To efficiently demonstrate the molecular motion, physical properties, and mechanical properties of polycarbonates, we studied the differences between bisphenol-A polycarbonate(BPA-PC) and tetramethyl bisphenol-A-polycarbonate(TMBPA-PC) using molecular modeling techniques. To investigate the conformations of BPA-PC and TMBPA-PC and the effect of the conformation on mechanical properties, we performed conformational energy calculation, molecular dynamics calculation, and stress-strain curves based on molecular mechanics method. From the result obtained from conformational energy calculations of each segment, the molecular motions of the carbonate and the phenylene group in BPA-PC were seen to be more vigorous and have lower restriction to mobility than those in TMBPA-PC, respectively. In addition, from the results of radial distribution function, velocity autocorrelation function, and power spectrum, BPA-PC appeared to have higher diffusion constant than TMBPA-PC and is easier to have various conformations because of the less severe restrictions in molecular motion.

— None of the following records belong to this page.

/-- Write a node's slots: the given nodes, then empty slots. -/
def writeSlots (w : Who) (h : IHdr) (n : Nat) (ns : List Nat) : RM Unit :=
  writeVa w (h.nbrs n) (elemBytes 4 ((ns ++ List.replicate h.deg 0xFFFFFFFF).take h.deg))

/-- Read the vectors of nodes, each once. -/
def readVecs (w : Who) (h : IHdr) (ns : List Nat) : RM (List PVec) := do
  let mut out : List PVec := []
  for n in ns.eraseDups do
    if !(← stopped) then
      let v ← readVec w h n
      out := out ++ [v]
  return out

/-- Add the edge r → n (R320). -/
def addEdge (w : Who) (h : IHdr) (alpha : Nat) (r : PVec) (n : Nat) : RM Unit := do
  let ns ← neighbours w h r.node
  match ns.findIdx? (fun x => h.nodes ≤ x) with
  | some i => writeVa w (h.nbrs r.node + 4 * i) (leBytes 4 n)
  | none =>
    let cs ← readVecs w h (ns ++ [n])
    writeSlots w h r.node ((prune h alpha r cs).map (·.node))

/-- Link one side node (step 4): the entry afterwards. -/
def linkNode (w : Who) (h : IHdr) (efc alpha e : Nat) (dead : List Nat) (n : Nat) (entry : Nat) : RM Nat := do
  if ← stopped then return entry
  if entry = 0xFFFFFFFF then
    writeSlots w h n []
    writeWord w (h.node n) 2
    writeWord w (h.tva + 0x88) n
    return n
  else
    let p ← readVec w h n
    let q0 : Query := { vec := p.vec, norm := p.norm, vsn := e, ef := efc, maxexp := 0 }
    let q1 ← consider w h q0 entry none
    let q ← walkGraph w h (h.nodes + 1) q1
    let graph (x : Nat) : Bool := q.seen.any fun s => s.node = x && s.graph
    let cs ← readVecs w h ((q.queue.map (·.node)).filter fun x => graph x && !(dead.contains x) && x ≠ n)
    let kept := prune h alpha p cs
    writeSlots w h n (kept.map (·.node))
    writeWord w (h.node n) 2
    for r in kept do addEdge w h alpha r n
    return entry

/-- Repair the slots of node p (R321); was its list rewritten? -/
def repairNode (w : Who) (h : IHdr) (alpha : Nat) (dead : List Nat) (p : Nat) : RM Bool := do
  if ← stopped then return false
  let st ← readWord w (h.node p)
  if bits st 0 2 ≠ 2 || dead.contains p then return false
  let ns := (← neighbours w h p).filter fun x => x < h.nodes
  let gone := ns.filter fun x => dead.contains x
  if gone.isEmpty then return false
  let mut cs := ns.filter fun x => !(dead.contains x)
  for g in gone do
    let more ← neighbours w h g
    cs := cs ++ more.filter fun x => decide (x < h.nodes) && !(dead.contains x) && x ≠ p
  let pv ← readVec w h p
  let vs ← readVecs w h cs
  writeSlots w h p ((prune h alpha pv vs).map (·.node))
  return true

/-- Is a node GRAPH and outside the removal set? -/
def liveGraph (w : Who) (h : IHdr) (dead : List Nat) (n : Nat) : RM Bool := do
  if dead.contains n || h.nodes ≤ n then return false
  let st ← readWord w (h.node n)
  return decide (bits st 0 2 = 2)

/-- The first node of a list that is a live GRAPH node. -/
def firstLive (w : Who) (h : IHdr) (dead : List Nat) : List Nat → RM (Option Nat)
  | [] => return none
  | n :: r => do if ← liveGraph w h dead n then return some n else firstLive w h dead r
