-- ==== Sys2Proof/Machine/Dispatch.lean ====
section
/-! DEFINITION. One arm per row of spec/opcode_table.json: each calls that row's meaning. -/
namespace Sys2Proof.Machine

The result of stress-strain calculation for TMBPA-PC seemed to be in accordance with the experimental value of strain-to-failure ∼4%. From these results of conformational energy calculations of segments, molecular dynamics, and mechanical properties, it can be concluded that TMBPA-PC has higher modulus and brittleness than BPA-PC because the former has no efficient relaxation mode against the external deformations.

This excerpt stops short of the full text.